Marshall filed the lawsuit against Birmingham for violating the state’s Memorial Preservation Act, which prohibits the removal of historic monuments including Confederate monuments.

This is the second lawsuit filed by the Alabama attorney general against the city of Birmingham over the Linn Park monument.

The lawsuit seeks additional penalties after the city lost a similar lawsuit filed by the state in 2017.

The Memorial Preservation Act was passed in 2017 by the Alabama Legislature to protect architecturally significant buildings, memorial buildings, memorial streets and monuments located on public property for 40 or more years.

The law effectively prohibited municipalities from removing Confederate monuments.

“The State of Alabama first filed suit against the City of Birmingham in 2017 after the City erected barriers around the monument in Linn Park. In November 2019, the Alabama Supreme Court sided with the State and determined that the City of Birmingham had violated the law and was subject to the Act’s penalties.
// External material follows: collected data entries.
-- ==== Sys2Proof/Word.lean ====
section
/-! DEFINITION. The word types of the block. -/

namespace Sys2Proof

/-- A byte (R12). -/
abbrev Byte := BitVec 8

/-- A lane: "one 64-bit element of the permutation state" (R13, R21). -/
abbrev Lane := BitVec 64

/-- A command word: "a 32-bit value the host pushes; one command" (R13, R70). -/
abbrev CmdWord := BitVec 32

/-- The lane file: 25 lanes, lane `(x, y)` is number `x + 5*y` (R21). -/
abbrev Lanes := Vector Lane 25

end Sys2Proof
end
However, the Court held that any violation of the Act was punishable only by a one-time fine of $25,000 per violation,” Marshall said in a statement.

Woodfin, amid nationwide protests, demonstrations and unrest over the killing of George Floyd by a Minneapolis police officer, said he was willing to pay the fine to remove the monument, directing city workers to remove it Monday evening.

Legislation was filed in the 2020 session that would have amended the penalties provision of the act in response to the court’s ruling, but that legislation failed to become law.

“On Monday, I advised Mayor Woodfin that the removal of the 115-year-old Confederate Soldiers and Sailors monument in Birmingham’s Linn Park would violate the law and that I would fulfill my duty to enforce it,” Marshall said.